• RECORDS FOR THIS TASK:
-- ==== Sys2Proof/Machine/Ops.lean ====
section
/-!
DEFINITION. The named operations over the state: the two stores, the registers, the program position, the call stack,
halting, and raising an execution error (00_scope.md R12).
-/
namespace Sys2Proof.Machine

/-! ## Cells -/

/-- The byte listed at an address. -/
def cellAt (k : Nat) : List Host.Cell → Option Byte
  | [] => none
  | (k', b) :: m => if k = k' then some b else cellAt k m

/-- List a byte at an address, in place of the one listed there. -/
def insertCell (k : Nat) (b : Byte) : List Host.Cell → List Host.Cell
  | [] => [(k, b)]
  | (k', b') :: m =>
    if k < k' then (k, b) :: (k', b') :: m
    else if k = k' then (k, b) :: m
    else (k', b') :: insertCell k b m

/-- Take the byte listed at an address away. -/
def eraseCell (k : Nat) : List Host.Cell → List Host.Cell
  | [] => []
  | (k', b') :: m => if k = k' then m else (k', b') :: eraseCell k m

/-! ## The data store -/

/-- `MemRead(a, 1)` (20_memory.md R88). -/
def Memory.read (m : Memory) (a : Word) : Byte :=
  (cellAt a.toNat m).getD 0

/-- `MemWrite(a, 1, b)` (R88), keeping the canonical form. -/
def Memory.write (m : Memory) (a : Word) (b : Byte) : Memory :=
  if b = 0 then eraseCell a.toNat m else insertCell a.toNat b m

/-- `MemRead(a, 2)`: big-endian, the second byte at `trunc_16(a + 1)` (R88). -/
def Memory.read16 (m : Memory) (a : Word) : Word :=
  joinBytes (m.read a) (m.read (a + 1))

/-- `MemWrite(a, 2, v)`: the high byte, then the low byte, at consecutive addresses (R87). -/
def Memory.write16 (m : Memory) (a : Word) (v : Word) : Memory :=
  (m.write a (hiByte v)).write (a + 1) (loByte v)

/-! ## The program store -/

/-- The byte at a program-store address, if it is not empty (R81). -/
def ProgStore.byte? (m : ProgStore) (a : Word) : Option Byte :=
  cellAt a.toNat m

/-- `ProgRead(a, 1)`: an empty address reads as 0x00 (R81). -/
def ProgStore.read (m : ProgStore) (a : Word) : Byte :=
  (m.byte? a).getD 0

/-- `ProgRead(a, 2)`, by the same rule as the data store (R88). No instruction uses it. -/
def ProgStore.read16 (m : ProgStore) (a : Word) : Word :=
  joinBytes (m.read a) (m.read (a + 1))

/-- The bytes at `a` and, if the first is there, at the next address: no opcode string is longer (30_encoding.md
R150). -/
def ProgStore.opcodeWindow (m : ProgStore) (a : Word) : List Byte :=
  match m.byte? a, m.byte? (a + 1) with
  | none, _ => []
  | some b, none => [b]
  | some b, some b' => [b, b']

/-- How many operand bytes a row has; a 16-bit immediate counts as two (R159, R162; log 11). -/
def rowOperandSize (row : RomRow) : Nat :=
  match row.mode with
  | .inherent => 0
  | .immediate => if row.mnemonic.wideImmediate then 2 else 1
  | .direct => 1
  | .indexed => 2
  | .extended => 2
  | .relative => if row.mnemonic.longTarget then 2 else 1
  | .registerPair => 1

/-- `decode(address)`: the mnemonic, the mode and the length of the row whose opcode string stands at `a`
(R180). -/
def ProgStore.decodeAt (p : Params) (m : ProgStore) (a : Word) : Option (Mnemonic × Mode × Nat) :=
  (findRow p (m.opcodeWindow a)).map (fun row => (row.mnemonic, row.mode, row.opcode.length + rowOperandSize row))

/-! ## Registers -/

/-- `x[r]` of an accumulator (R12). -/
def State.acc (st : State) : Acc → Byte
  | .a => st.a
  | .b => st.b

/-- `x[r] <- v` of an accumulator. -/
def State.setAcc (st : State) (r : Acc) (v : Byte) : State :=
  match r with
  | .a => { st with a := v }
  | .b => { st with b := v }

/-- `x[r]` of a 16-bit register (R12). -/
def State.idx (st : State) : IdxReg → Word
  | .x => st.x
  | .y => st.y
  | .u => st.u
  | .s => st.s

/-- `x[r] <- v` of a 16-bit register. -/
def State.setIdx (st : State) (r : IdxReg) (v : Word) : State :=
  match r with
  | .x => { st with x := v }
  | .y => { st with y := v }
  | .u => { st with u := v }
  | .s => { st with s := v }

/-! ## Program position -/

/-- The size of a line under the parameters: 0 for a blank line (30_encoding.md R160). -/
def lineSize (p : Params) : Line → Nat
  | .blank => 0
  | .instr mn op =>
    match decodeLine p mn op with
    | .ok i => i.size
    | .error _ => 0

/-- `addr(i) = BASE + size(line 0) + ... + size(line i-1)` (R163). -/
def lineAddr (p : Params) (stream : List Line) (i : Nat) : Nat :=
  Config.base + ((stream.take i).map (lineSize p)).sum

/-- `addr` of the current line stream. -/
def State.addr (st : State) (i : Nat) : Nat :=
  lineAddr st.params st.stream i

/-- `next_pc = trunc_16(pc + size)` (00_scope.md R13). -/
def State.nextPc (st : State) (i : Instr) : Word :=
  st.pc + BitVec.ofNat 16 i.size

/-- `status <- Running`, at the start of a step that reads a line (40_execution_cycle.md R214, R202). -/
def State.begin (st : State) : State :=
  { st with status := .running }

/-- A blank line: only the line index advances (R215). -/
def State.skipBlank (st : State) : State :=
  { st with line := st.line + 1 }

/-- Outcome `Continue` of instruction `i`: `line <- next_line; pc <- next_pc` (R214). -/
def State.advance (st : State) (i : Instr) : State :=
  { st with line := st.line + 1, pc := st.nextPc i }

/-- Outcome `Transfer(t)`: `line <- t; pc <- addr(t)` (R223). -/
def State.goto (st : State) (t : Nat) : State :=
  { st with line := t, pc := BitVec.ofNat 16 (st.addr t) }

/-- Outcome `Halt(reason)`: only the status changes (60_exceptions.md R507). -/
def State.halt (st : State) (r : HaltReason) : State :=
  { st with status := .halted r }

/-- Outcome `Raise(kind)`, the one way an execution error is taken: status and `lastError` change and nothing
else does; no handler runs (R510, R514; 40_execution_cycle.md R224). There is no return from it (R515). -/
def State.raise (st : State) (kind : ErrorKind) : State :=
  { st with status := .halted (.fault kind), lastError := some (kind, none) }

/-- An instruction that ends with outcome `Continue`. -/
def continueAfter (i : Instr) (st : State) : Result :=
  .next (st.advance i)

/-- A taken transfer to a label, resolved through the label table (46_control_transfer.md R380). -/
def transferTo (l : Label) (st : State) : Result :=
  match st.labels.lookup l with
  | some t => .next (st.goto t)
  | none => .fault (.unboundLabel l)

/-! ## Call stack -/

/-- `push(a)`: the top is at the end (R392). -/
def State.push (st : State) (a : Word) : State :=
  { st with callStack := st.callStack ++ [a] }

/-- `pop()`, the stack without its top. -/
def State.pop (st : State) : State :=
  { st with callStack := st.callStack.dropLast }

/-- Whether the call stack holds `CALL_STACK_DEPTH` entries (R393). -/
def State.stackFull (st : State) : Bool :=
  st.params.callStackDepth == some st.callStack.length

/-- The return scan: the least line index whose address is `a` (R395, R396). -/
def State.lineAt? (st : State) (a : Word) : Option Nat :=
  (List.range st.stream.length).find? (fun j => st.addr j == a.toNat)

end Sys2Proof.Machine
end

• WORK TASK:
Please give the data again in full, exactly as written.

• REPLY:
-- ==== Sys2Proof/Machine/Ops.lean ====
section
/-!
DEFINITION. The named operations over the state: the two stores, the registers, the program position, the call stack,
halting, and raising an execution error (00_scope.md R12).
-/
namespace Sys2Proof.Machine

/-! ## Cells -/

/-- The byte listed at an address. -/
def cellAt (k : Nat) : List Host.Cell → Option Byte
  | [] => none
  | (k', b) :: m => if k = k' then some b else cellAt k m

/-- List a byte at an address, in place of the one listed there. -/
def insertCell (k : Nat) (b : Byte) : List Host.Cell → List Host.Cell
  | [] => [(k, b)]
  | (k', b') :: m =>
    if k < k' then (k, b) :: (k', b') :: m
    else if k = k' then (k, b) :: m
    else (k', b') :: insertCell k b m

/-- Take the byte listed at an address away. -/
def eraseCell (k : Nat) : List Host.Cell → List Host.Cell
  | [] => []
  | (k', b') :: m => if k = k' then m else (k', b') :: eraseCell k m

/-! ## The data store -/

/-- `MemRead(a, 1)` (20_memory.md R88). -/
def Memory.read (m : Memory) (a : Word) : Byte :=
  (cellAt a.toNat m).getD 0

/-- `MemWrite(a, 1, b)` (R88), keeping the canonical form. -/
def Memory.write (m : Memory) (a : Word) (b : Byte) : Memory :=
  if b = 0 then eraseCell a.toNat m else insertCell a.toNat b m

/-- `MemRead(a, 2)`: big-endian, the second byte at `trunc_16(a + 1)` (R88). -/
def Memory.read16 (m : Memory) (a : Word) : Word :=
  joinBytes (m.read a) (m.read (a + 1))

/-- `MemWrite(a, 2, v)`: the high byte, then the low byte, at consecutive addresses (R87). -/
def Memory.write16 (m : Memory) (a : Word) (v : Word) : Memory :=
  (m.write a (hiByte v)).write (a + 1) (loByte v)

/-! ## The program store -/

/-- The byte at a program-store address, if it is not empty (R81). -/
def ProgStore.byte? (m : ProgStore) (a : Word) : Option Byte :=
  cellAt a.toNat m

/-- `ProgRead(a, 1)`: an empty address reads as 0x00 (R81). -/
def ProgStore.read (m : ProgStore) (a : Word) : Byte :=
  (m.byte? a).getD 0

/-- `ProgRead(a, 2)`, by the same rule as the data store (R88). No instruction uses it. -/
def ProgStore.read16 (m : ProgStore) (a : Word) : Word :=
  joinBytes (m.read a) (m.read (a + 1))

/-- The bytes at `a` and, if the first is there, at the next address: no opcode string is longer (30_encoding.md
R150). -/
def ProgStore.opcodeWindow (m : ProgStore) (a : Word) : List Byte :=
  match m.byte? a, m.byte? (a + 1) with
  | none, _ => []
  | some b, none => [b]
  | some b, some b' => [b, b']

/-- How many operand bytes a row has; a 16-bit immediate counts as two (R159, R162; log 11). -/
def rowOperandSize (row : RomRow) : Nat :=
  match row.mode with
  | .inherent => 0
  | .immediate => if row.mnemonic.wideImmediate then 2 else 1
  | .direct => 1
  | .indexed => 2
  | .extended => 2
  | .relative => if row.mnemonic.longTarget then 2 else 1
  | .registerPair => 1

/-- `decode(address)`: the mnemonic, the mode and the length of the row whose opcode string stands at `a`
(R180). -/
def ProgStore.decodeAt (p : Params) (m : ProgStore) (a : Word) : Option (Mnemonic × Mode × Nat) :=
  (findRow p (m.opcodeWindow a)).map (fun row => (row.mnemonic, row.mode, row.opcode.length + rowOperandSize row))

/-! ## Registers -/

/-- `x[r]` of an accumulator (R12). -/
def State.acc (st : State) : Acc → Byte
  | .a => st.a
  | .b => st.b

/-- `x[r] <- v` of an accumulator. -/
def State.setAcc (st : State) (r : Acc) (v : Byte) : State :=
  match r with
  | .a => { st with a := v }
  | .b => { st with b := v }

/-- `x[r]` of a 16-bit register (R12). -/
def State.idx (st : State) : IdxReg → Word
  | .x => st.x
  | .y => st.y
  | .u => st.u
  | .s => st.s

/-- `x[r] <- v` of a 16-bit register. -/
def State.setIdx (st : State) (r : IdxReg) (v : Word) : State :=
  match r with
  | .x => { st with x := v }
  | .y => { st with y := v }
  | .u => { st with u := v }
  | .s => { st with s := v }

/-! ## Program position -/

/-- The size of a line under the parameters: 0 for a blank line (30_encoding.md R160). -/
def lineSize (p : Params) : Line → Nat
  | .blank => 0
  | .instr mn op =>
    match decodeLine p mn op with
    | .ok i => i.size
    | .error _ => 0

/-- `addr(i) = BASE + size(line 0) + ... + size(line i-1)` (R163). -/
def lineAddr (p : Params) (stream : List Line) (i : Nat) : Nat :=
  Config.base + ((stream.take i).map (lineSize p)).sum

/-- `addr` of the current line stream. -/
def State.addr (st : State) (i : Nat) : Nat :=
  lineAddr st.params st.stream i

/-- `next_pc = trunc_16(pc + size)` (00_scope.md R13). -/
def State.nextPc (st : State) (i : Instr) : Word :=
  st.pc + BitVec.ofNat 16 i.size

/-- `status <- Running`, at the start of a step that reads a line (40_execution_cycle.md R214, R202). -/
def State.begin (st : State) : State :=
  { st with status := .running }

/-- A blank line: only the line index advances (R215). -/
def State.skipBlank (st : State) : State :=
  { st with line := st.line + 1 }

/-- Outcome `Continue` of instruction `i`: `line <- next_line; pc <- next_pc` (R214). -/
def State.advance (st : State) (i : Instr) : State :=
  { st with line := st.line + 1, pc := st.nextPc i }

/-- Outcome `Transfer(t)`: `line <- t; pc <- addr(t)` (R223). -/
def State.goto (st : State) (t : Nat) : State :=
  { st with line := t, pc := BitVec.ofNat 16 (st.addr t) }

/-- Outcome `Halt(reason)`: only the status changes (60_exceptions.md R507). -/
def State.halt (st : State) (r : HaltReason) : State :=
  { st with status := .halted r }

/-- Outcome `Raise(kind)`, the one way an execution error is taken: status and `lastError` change and nothing
else does; no handler runs (R510, R514; 40_execution_cycle.md R224). There is no return from it (R515). -/
def State.raise (st : State) (kind : ErrorKind) : State :=
  { st with status := .halted (.fault kind), lastError := some (kind, none) }

/-- An instruction that ends with outcome `Continue`. -/
def continueAfter (i : Instr) (st : State) : Result :=
  .next (st.advance i)

/-- A taken transfer to a label, resolved through the label table (46_control_transfer.md R380). -/
def transferTo (l : Label) (st : State) : Result :=
  match st.labels.lookup l with
  | some t => .next (st.goto t)
  | none => .fault (.unboundLabel l)

/-! ## Call stack -/

/-- `push(a)`: the top is at the end (R392). -/
def State.push (st : State) (a : Word) : State :=
  { st with callStack := st.callStack ++ [a] }

/-- `pop()`, the stack without its top. -/
def State.pop (st : State) : State :=
  { st with callStack := st.callStack.dropLast }

/-- Whether the call stack holds `CALL_STACK_DEPTH` entries (R393). -/
def State.stackFull (st : State) : Bool :=
  st.params.callStackDepth == some st.callStack.length

/-- The return scan: the least line index whose address is `a` (R395, R396). -/
def State.lineAt? (st : State) (a : Word) : Option Nat :=
  (List.range st.stream.length).find? (fun j => st.addr j == a.toNat)

end Sys2Proof.Machine
end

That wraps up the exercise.